Whoops. There’s an obvious break in the series for Count—so something happened to the data collection or the structure of the hansard (it’s less likely that parliament itself changed significantly at that time). On the plus side, women get more words in Parliament over time!

Gender (im)balance in Parliament: time and day patterns

Wow. That’s a pattern I didn’t expect—there’s a spike at 2:00PM from Monday-Thursday, but not Friday. Weird. That cyclical activity pattern we noted before probably explains some of this. There’s some information on this in the dataset (under the original heading h1_en), but it’s not very consistent (different capitalization, spelling, naming conventions).

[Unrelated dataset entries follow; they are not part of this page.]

-- ==== Sys2Proof/Proofs/HostRing.lean ====
section
/-! SUPPORT. O59: the commands of the host's ring (R92, R385, R391 to R393, R398). -/

namespace Sys2Proof.Machine

/-! ### A command that is taken -/

/-- The command stands for its completion, its entry is taken. -/
def closeCommand (t : State) (op tag status : Nat) (v : Word) : State :=
  { t with host := { t.host with ringhead := BitVec.ofNat 32 ((t.host.ringhead.toNat % 64 + 1) % 64), command := some (tag, op, status, v) } }

/-- What a command changes beside its work. -/
structure Closed (t u : State) : Prop where
  only : u = { t with free := u.free, host := { t.host with ringhead := u.host.ringhead, command := u.host.command } }

namespace Closed

variable {s t u : State} (h : Closed t u)
include h

theorem outside (mem : t.mem = s.mem) (ctxs : t.ctxs = s.ctxs) : Outside s u [] := outside_same (by rw [h.only, ← mem]) (by rw [h.only, ← ctxs])
theorem hostRead (a n : Nat) : hostRead u a n = Machine.hostRead t a n := hostRead_congr n a (fun i _ => by rw [hostCell, h.only, hostCell])

end Closed

theorem closeCommand_closed (t : State) (op tag status : Nat) (v : Word) : Closed t (closeCommand t op tag status v) := ⟨rfl⟩

theorem closeCommand_taken {s t : State} (op tag status : Nat) (v : Word) (head : t.host.ringhead = s.host.ringhead) :
    Taken s (closeCommand t op tag status v) op tag status := by
  refine ⟨⟨v, rfl⟩, ?_⟩
  rw [closeCommand, ← head]
  dsimp only
  rw [BitVec.toNat_ofNat]
  omega

section
variable {s t : State} {op tag status : Nat} {operands : List Nat} {work : State → State × Nat × Option Word}

theorem startCommand_valued {v : Word} (c : Commanded s op tag operands) (does : work s = (t, status, some v)) :
    startCommand s op tag operands work = closeCommand t op tag status v := by
  rw [startCommand, c.1, c.2, does]
  rfl

/-- A command whose work gives no value. -/
theorem startCommand_runs (c : Commanded s op tag operands) (does : work s = (t, status, none)) (head : t.host.ringhead = s.host.ringhead) :
    ∃ u, startCommand s op tag operands work = u ∧ Taken s u op tag status ∧ Closed t u := by
  obtain ⟨r, hr⟩ : ∃ r : State, r = { t with free := t.free + 1 } := ⟨_, rfl⟩
  refine ⟨closeCommand r op tag status (Config.remoteWord t.free), ?_, closeCommand_taken op tag status _ (hr ▸ head), ⟨?_⟩⟩
  · rw [startCommand, c.1, c.2, does, hr]
    rfl
  · rw [hr]
    rfl

end

/-! ### UNMAP -/

/-- A TLB entry does not hold the address. -/
def tlbKeeps (va : Nat) (e : TlbEntry) : Bool := !(e.page ≤ va % 2 ^ 53 && va % 2 ^ 53 < e.page + 2 ^ e.lsize)

theorem tlbKeeps_iff (va : Nat) (e : TlbEntry) : tlbKeeps va e = true ↔ ¬(e.page ≤ va % 2 ^ 53 ∧ va % 2 ^ 53 < e.page + 2 ^ e.lsize) := by
  rw [tlbKeeps, Bool.not_eq_true', ← Bool.not_eq_true, Bool.and_eq_true, decide_eq_true_eq, decide_eq_true_eq]

/-- The TLBs of the cores, and of the clusters, lose what holds the address. -/
def dropCores (va : Nat) (l : List Nat) (t : State) : State := l.foldl (fun u k => modCore u k (fun x => { x with tlb := x.tlb.filter (tlbKeeps va) })) t
def dropClusters (va : Nat) (l : List Nat) (t : State) : State := l.foldl (fun u v => modCluster u v (fun x => { x with tlb := x.tlb.filter (tlbKeeps va) })) t

theorem dropCores_only (va : Nat) (l : List Nat) (t : State) : dropCores va l t = { t with cores := (dropCores va l t).cores } :=
  foldl_keeps (P := fun u => u = { t with cores := u.cores }) (fun u k h => by rw [h]; rfl) l rfl
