-- ==== Sys2Proof/Proofs/ContextRestore.lean ====
section
/-! SUPPORT. O37: what CTXREST takes from the block for its target (R205, R321). -/

namespace Sys2Proof.Machine

/-! ### What restoring changes -/

/-- Restoring context w changes that context, tiles, the record of gangs, and who steals. -/
structure Restoring (w : Nat) (s t : State) : Prop where
  only : t = { s with ctxs := t.ctxs, cores := t.cores, gangs := t.gangs }
  others : ∀ e, e ≠ w → ctxOf t e = ctxOf s e
  core : ∀ k, coreAt t k = { coreAt s k with tiles := (coreAt t k).tiles, victim := (coreAt t k).victim }

namespace Restoring

variable {w : Nat}

theorem refl (s : State) : Restoring w s s := ⟨rfl, fun _ _ => rfl, fun _ => rfl⟩

theorem trans {s t u : State} (h : Restoring w s t) (g : Restoring w t u) : Restoring w s u where
  only := by rw [g.only, h.only]
  others e he := by rw [g.others e he, h.others e he]
  core k := by rw [g.core k, h.core k]

theorem modCtx (s : State) (f : Ctx → Ctx) : Restoring w s (modCtx s w f) := ⟨rfl, fun _ other => ctxOf_modCtx_ne _ _ other, fun _ => rfl⟩

theorem setCtx (s : State) (x : Ctx) : Restoring w s (setCtx s w x) := ⟨rfl, fun _ other => ctxOf_setCtx_ne _ _ other, fun _ => rfl⟩

theorem modCore (s : State) (k : Nat) {f : Core → Core} (hf : ∀ x, f x = { x with tiles := (f x).tiles, victim := (f x).victim }) : Restoring w s (modCore s k f) where
  only := rfl
  others _ _ := rfl
  core j := by
    rw [coreAt_modCore]
    split
    case isTrue same => rw [same]; exact hf _
    case isFalse => rfl

theorem wg (s : State) (r : Nat) (x : Word) : Restoring w s (wg s w r x) := by
  unfold Machine.wg
  split
  · exact .refl s
  · exact .modCtx s _

theorem wp (s : State) (r : Nat) (x : BitVec 32) : Restoring w s (wp s w r x) := by
  unfold Machine.wp
  split
  · exact .refl s
  · exact .modCtx s _

theorem wv (s : State) (r : Nat) (x : Vec) : Restoring w s (wv s w r x) := .modCtx s _

theorem foldl {β : Type} {f : State → β → State} (hf : ∀ t x, Restoring w t (f t x)) (l : List β) (s : State) : Restoring w s (l.foldl f s) :=
  foldl_keeps (P := fun t => Restoring w s t) (fun t x h => h.trans (hf t x)) l (.refl s)

variable {s t : State} (h : Restoring w s t)
include h

theorem cur : t.cur = s.cur := by rw [h.only]
theorem mem : t.mem = s.mem := by rw [h.only]

/-- The block still reads the same, when another context restores. -/
theorem blockGet (other : w ≠ s.cur) (b : Block) (off n : Nat) : Machine.blockGet t b off n = Machine.blockGet s b off n :=
  blockGet_congr h.cur (fun k l => by rw [lineOf, h.core, lineOf]) h.mem (by rw [h.others _ other.symm]) b off n

theorem blockWord (other : w ≠ s.cur) (b : Block) (off : Nat) : Machine.blockWord t b off = Machine.blockWord s b off := by
  rw [Machine.blockWord, h.blockGet other, Machine.blockWord]

end Restoring

/-- A fold whose steps read what none of them changes. -/
theorem foldl_stable {β : Type} {P : State → Prop} {f g : State → β → State} (same : ∀ t x, P t → f t x = g t x) (keeps : ∀ t x, P t → P (g t x)) (l : List β) :
    ∀ {s : State}, P s → l.foldl f s = l.foldl g s := by
  induction l with
  | nil => exact fun _ => rfl
  | cons x l ih =>
    intro s start
    rw [List.foldl_cons, List.foldl_cons, same s x start, ih (keeps s x start)]

/-! ### Registers and tiles -/

section

variable (w : Nat)

/-- The g registers are written, g0 apart. -/
theorem foldl_wg (y : Nat → Word) (n : Nat) : ∀ s : State,
    let t := (List.range n).foldl (fun t i => wg t w i (y i)) s
    ctxOf t w = { ctxOf s w with regs := { (ctxOf s w).regs with g := (ctxOf t w).regs.g } } ∧ ∀ r, 0 < r → r < n → rg t w r = y r := by
  induction n with
  | zero => exact fun s => ⟨rfl, fun r _ hr => absurd hr (Nat.not_lt_zero r)⟩
  | succ n ih =>
    intro s
    obtain ⟨same, reads⟩ := ih s
    rw [List.range_succ, List.foldl_append, List.foldl_cons, List.foldl_nil]
    dsimp only at same reads ⊢
    generalize (List.range n).foldl (fun t i => wg t w i (y i)) s = t at same reads
    refine ⟨by rw [wg_ctx, same], fun r pos less => ?_⟩
    rcases eq_or_ne r n with rfl | other
    · rw [rg_wg_self, if_neg (Nat.ne_of_gt pos)]
    · rw [rg_wg_ne _ _ _ other, reads r pos (by omega)]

So let’s do some googling to find Parliament’s daily order of business. Mon-Thurs at 2:00PM (and Friday at 11:00AM) is time for “Statements from Members”! That’s where all the spikes are! Which means women are speaking at the time each member can get exactly one minute to speak on any topic. It’s also relatively high at 2:30 (same days), which is Question Period! They’re talking and asking questions at the times they are allowed to do so. But they’re not speaking during regular government business.

Let’s save that data as a csv file, read it in and join it to the data.

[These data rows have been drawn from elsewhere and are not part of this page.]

-- ==== Sys2Proof/Proofs/MemoryFormSlices.lean ====
section
/-! SUPPORT. The canonical form of memory is kept by groups, request records, graphs, gangs, batches, cells, what a slice performs, fills, walks and limits. -/

namespace Sys2Proof.Machine

theorem codeAt_mem {s u : State} {k pa : Nat} {i : Instr} {bad : Bool} (h : codeAt s k pa = some (i, bad, u)) : u.mem = s.mem := by
  unfold codeAt at h
  split at h
  · cases h
  · cases h
    exact modCore_mem _ _ _

@[simp] theorem countMismatch_mem (s : State) (k : Nat) : (countMismatch s k).mem = s.mem := rfl

theorem readMembers_inv {n : Nat} : ∀ {s : State} {ea : Word}, s.Inv → Ends (fun x => x.2.Inv) (readMembers s ea n) := by
  induction n with
  | zero => exact fun h => h
  | succ n ih => exact fun h => (memRead_inv h).bind fun _ hr => (ih hr).bind fun _ hu => hu

theorem execGopen_inv {o : OpE} {s : State} (h : s.Inv) : Goes (execGopen o s) := by
  refine runSeq_inv h fun t ht => .ite ht ?_
  refine (memRead_inv ht).bind fun ⟨w0, _⟩ h0 => (memRead_inv h0).bind fun ⟨mlist, _⟩ h1 => (memRead_inv h1).bind fun ⟨w2, _⟩ h2 => (memRead_inv h2).bind fun ⟨dest, u⟩ hu => ?_
  refine .ite hu (.ite hu (.ite hu ((readMembers_inv hu).bind fun ⟨members, r⟩ hr => ?_)))
  refine Leaves.guard (trapAt_inv.mpr hr) (Leaves.guard (trapWith_inv.mpr hr) ((outputGate_inv hr).next (leaves_ok.mpr (inv_congr ?_ hr))))
  exact (notBefore_mem _ _ _).trans ((markCip_mem _ _).trans (setGroup_mem _ _ _))

@[simp] theorem sendCopy_mem (s : State) (c gid cls n : Nat) (pay : List Word) : (sendCopy s c gid cls n pay).mem = s.mem :=
  (leaveMsg_mem ..).trans ((setGroup_mem _ _ _).trans (takeMsgid_mem _ _))

@[simp] theorem sendCopies_mem (c gid cls : Nat) (pay : List Word) (fuel : Nat) :
    ∀ (s : State) (n : Nat), (sendCopies s c gid cls pay fuel n).2.mem = s.mem := by
  induction fuel with
  | zero => exact fun _ _ => rfl
  | succ fuel ih =>
    intro s n
    rw [sendCopies]
    split
    · rfl
    · exact (ih _ _).trans (sendCopy_mem _ _ _ _ _ _)

theorem execGsend_inv {o : OpE} {s : State} (h : s.Inv) : Goes (execGsend o s) := by
  refine runSeq_inv h fun t ht => .ite ht ((outputGate_inv ht).next (sendBuffer_inv ht fun u hu => .ite hu ?_))
  split
  case _ n r e =>
    have hr : r.Inv := inv_congr ((congrArg (fun x : Nat × State => x.2.mem) e).symm.trans (sendCopies_mem ..)) hu
    exact Leaves.ite (parkOn_inv.mpr (inv_congr (modCtx_mem _ _ _) hr)) (leaves_ok.mpr hr)

@[simp] theorem sendContribution_mem (s : State) (c gid m : Nat) (x : Word) : (sendContribution s c gid m x).mem = s.mem := rfl

theorem execGred_inv {o : OpE} {s : State} (h : s.Inv) : Goes (execGred o s) :=
  runSeq_inv h fun _ ht => .ite ht ((outputGate_inv ht).next (sendBuffer_inv ht fun _ hu => .ite hu (leaves_ok.mpr (inv_congr (sendContribution_mem ..) hu))))

theorem execGdrain_inv {o : OpE} {s : State} (h : s.Inv) : Goes (execGdrain o s) := runSeq_inv h fun _ ht => .ite ht ht

@[simp] theorem closeGroup_mem (s : State) (gid : Nat) : (closeGroup s gid).mem = s.mem := by
  unfold closeGroup
  dsimp only
  repeat' split
  all_goals simp

theorem execGclose_inv {o : OpE} {s : State} (h : s.Inv) : Goes (execGclose o s) :=
  runSeq_inv h fun _ ht => (outputGate_inv ht).next (sendBuffer_inv ht fun _ hu => leaves_ok.mpr (inv_congr (closeGroup_mem _ _) hu))

@[simp] theorem sendResult_mem (s : State) (gid : Nat) (e : GroupEntry) (x : Word) : (sendResult s gid e x).mem = s.mem := rfl

theorem performResult_inv {s : State} {f : Flight Regs} {gid pa : Nat} {x : Word} (h : s.Inv) : (performResult s f gid pa x).Inv := by
  unfold performResult
  extract_lets u _ m t
  have hu : u.Inv := inv_congr (endFlight_mem _ _) (programWrite_inv h)
  have ht : t.Inv := inv_congr (sendOut_mem ..) hu
  exact ite_inv (inv_congr (finishMsg_mem ..) ht) ht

Wow—Statements by Members is constant (matching the relative number of female MPs), but the % of words spoken by women has during routine business has doubled over time! Let’s take a look at the deeper categories of business:

% female words
Session Type 1994 2017
Adjournment Proceedings 16.72% 25.88%
Government Orders 17.07% 26.85%
Oral Questions 14.59% 29.60%
Private Members’ Business 20.02% 24.67%
Review of Delegated Legislation 0% 21.09%
Statements by Members 23.57% 25.16%

Dang. Alright. The ratio of female speakers in parliament doubles at times off of regular government business—suggesting they are not involved in the actual running of the government (from this data, we can’t tell whether that’s by choice of the individuals or by design of those in power; you be the judge). Then they jump up when they can (‘statements by members’, ‘oral questions’ and ‘adjournment proceedings’ are all made up on short one minute statements and question period).

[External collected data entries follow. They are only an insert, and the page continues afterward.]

/-- A job's standing in admission (R123 to R125). -/
inductive Admission where
  | none | untimed | guaranteed | bestEffort
  deriving DecidableEq, Repr

/-- A job from its acceptance to its retirement (02). -/
structure Job where
  desc : Desc
  /-- Acceptance order (R34). -/
  order : Nat
  acceptTime : Nat
  /-- Resolved deadline d in ns (R117). -/
  deadline : Option Int
  /-- Past step 6 of R83: the acceptance entry is ready for transmission (R79). -/
  pastStep6 : Bool
  unmirrored : Bool
  /-- Slot of the ACCEPT entry, and of the COMMIT or FINAL entry. -/
  acceptSlot : Nat
  finalSlot : Option Nat
  /-- Version read per input slot (R35), and fifth the HARQ soft buffer (R288); none where the graph uses none. -/
  inVers : List (Option VerRef)
  expanded : Bool
  started : Bool
  startedBeforeReset : Bool
  incomplete : Bool
  admission : Admission
  /-- Admission has tested the job at least once (R120). -/
  tried : Bool
  /-- Cycles charged to B(c, s) at a guaranteed admission (R123, R127). -/
  charge : Nat
  demoted : Bool
  overrun : Bool
  /-- Cluster on which admission placed the job, and the shadow cluster. -/
  cluster : Nat
  migrated : Bool
  tasks : List TaskInst
  lastPlace : Option Place
  /-- Fixed outcome, once finalised. -/
  record : Option Rec
  /-- Finalisation time (R51, R57). -/
  finTime : Nat
  released : Bool
  /-- Versions the job makes, per output slot, and fifth of the HARQ soft buffer. -/
  outVers : List (Option Nat)
  /-- Versions that the job's writes superseded (R92, R109 RESULT_FREE). -/
  supers : List Nat
  /-- Result-store buffers reserved for the job (R92). -/
  resv : Nat
  ingressUnits : Nat
  /-- Results lost (R62, R101), a mask of output slots. -/
  lostOut : Nat
  buddyOf : Option Nat
  deriving DecidableEq, Repr

/-! ## Transport (03) -/

/-- A stored DATA segment (R70). -/
structure Seg where
  /-- Port of arrival, whose headroom it may occupy (R80, R95). -/
  port : Nat
  slot : Nat
  total : Nat
  offset : Nat
  bytes : List (BitVec 8)
  /-- What a word of the ingress buffer that holds it has come to hold besides good data (R408). -/
  bad : Option BadWord
  deriving DecidableEq, Repr

/-- A job not yet accepted, in assembly (R81). -/
structure Asm where
  desc : Option Desc
  mask : Nat
  descPort : Nat
  segs : List Seg
  started : Nat
  complete : Bool
  /-- Waiting at step 3 of R83 for a physical buffer (R85). -/
  waiting : Bool
  deriving DecidableEq, Repr

/-- A submission and completion queue (R79, R91, R98, R99, R110, R111). -/
structure Queue where
  /-- QUEUE_CONFIG ENABLE (R110). -/
  enable : Bool
  /-- QUEUE_CONFIG HOME_PORT (R110). -/
  homePort : Nat
  /-- QUEUE_CONFIG RESULT_SLOTS (R110). -/
  resultSlots : Nat
  /-- QUEUE_CONFIG DEPTH (R110). -/
  depth : Nat
  /-- QUEUE_CONFIG UNITS_MAX (R110). -/
  unitsMax : Nat
  /-- NEXT_SEQ (R78). -/
  nextSeq : BitVec 32
  /-- CREDIT_SEQ (R91). -/
  creditSeq : BitVec 32
  /-- RELEASED_SEQ (R46). -/
  releasedSeq : BitVec 32
  /-- ACK_SEQ (R98). -/
  ackSeq : BitVec 32
  /-- ACCEPTED_UNITS (R91), 40 bits. -/
  acceptedUnits : Nat
  /-- CREDIT_UNITS (R91), 40 bits. -/
  creditUnits : Nat
  /-- The pending record of step 3 of R83: sequence number and units. -/
  pendingRec : Option (BitVec 32 × Nat)
  /-- ACTIVE_PORT (R104). -/
  activePort : Nat
  /-- Retransmission timer (R99): time of its next expiry and present interval in ns. -/
  retxDue : Nat
  retxInterval : Nat
  /-- Remaining time of a retransmission timer halted by a pause (R96), none while it runs. -/
  retxHalted : Option Nat
  /-- Time of the last RESEND served (R100). -/
  lastResend : Option Nat
  /-- Released records not yet transmitted, with their release time (R97). -/
  toSend : List (BitVec 32 × Nat)
  /-- The credit values have changed and the CREDIT entry has not gone out yet (R94, R96). -/
  creditDue : Bool
  /-- RESEND entries that a pause of their port of arrival holds back: port and FROM_SEQ (R96, R100). -/
  resends : List (Nat × BitVec 32)
  /-- Address learned on each port (R104). -/
  peer0 : Option Peer
  peer1 : Option Peer
  deriving DecidableEq, Repr

/-- The second of the two copies that I47 keeps of a queue's sequence state; the first stands in Queue (R46, R78, R83). -/
structure AonCopy where
  nextSeq : BitVec 32
  releasedSeq : BitVec 32
  acceptedUnits : Nat
  pendingRec : Option (BitVec 32 × Nat)
  deriving DecidableEq, Repr

/-- A pending acceptance entry of a port (R72, R87). -/
structure AcceptEntry where
  sqid : Nat
  code : Nat
  unmirrored : Bool
  rep : Bool
  firstSeq : BitVec 32
  lastSeq : BitVec 32
  nextSeq : BitVec 32
  /-- When it became pending. -/
  since : Nat
  deriving DecidableEq, Repr

/-- An Ethernet port E0 or E1 (R95, R96, R104, R105, R112). -/
structure Port where
  /-- PORT_STATE (R112). -/
  state : Nat
  upSince : Nat
  /-- Pending acceptance entries (R87), oldest first. -/
  pending : List AcceptEntry
  /-- Received pauses (R96): priority and end time. -/
  pauses : List (Nat × Nat)
  /-- Bytes held in the port's headroom (R95). -/
  headroom : Nat
  /-- A pause for TRANSPORT_PCP has been sent and not released (R95). -/
  xoff : Bool
  /-- Queues never used whose home port this is are active on the other port (R104, R105). -/
  away : Bool
  deriving DecidableEq, Repr

/-! ## Scheduling and cells (04) -/

/-- A CELL_CONFIG record (R115). -/
structure CellCfg where
  enable : Bool
  kind : Nat
  migratable : Bool
  halo : Bool
  home : Nat
  horizon : Nat
  slotNs : Nat
  epochPeriod : Nat
  epochOffset : Nat
  gBudget : Nat
  deriving DecidableEq, Repr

That’s it. Parliament’s gender power imbalance is still poor, but has improved over time:

  1. Women make up 20-25% of Parliament
  2. Number of words spoken by women increases from 1994–2017 from 15% to 28%
  3. Increase mainly comes from doubling involvement in routine government business

And that’s before we get to the words! Who knows what these people are actually saying? tidytext does! And after writing this, I found out about Linked Parliamentary Data Project (LiPaD) at the University of Toronto, an even larger historical digital source of Canadian Hansards. Who knows what we can come up with!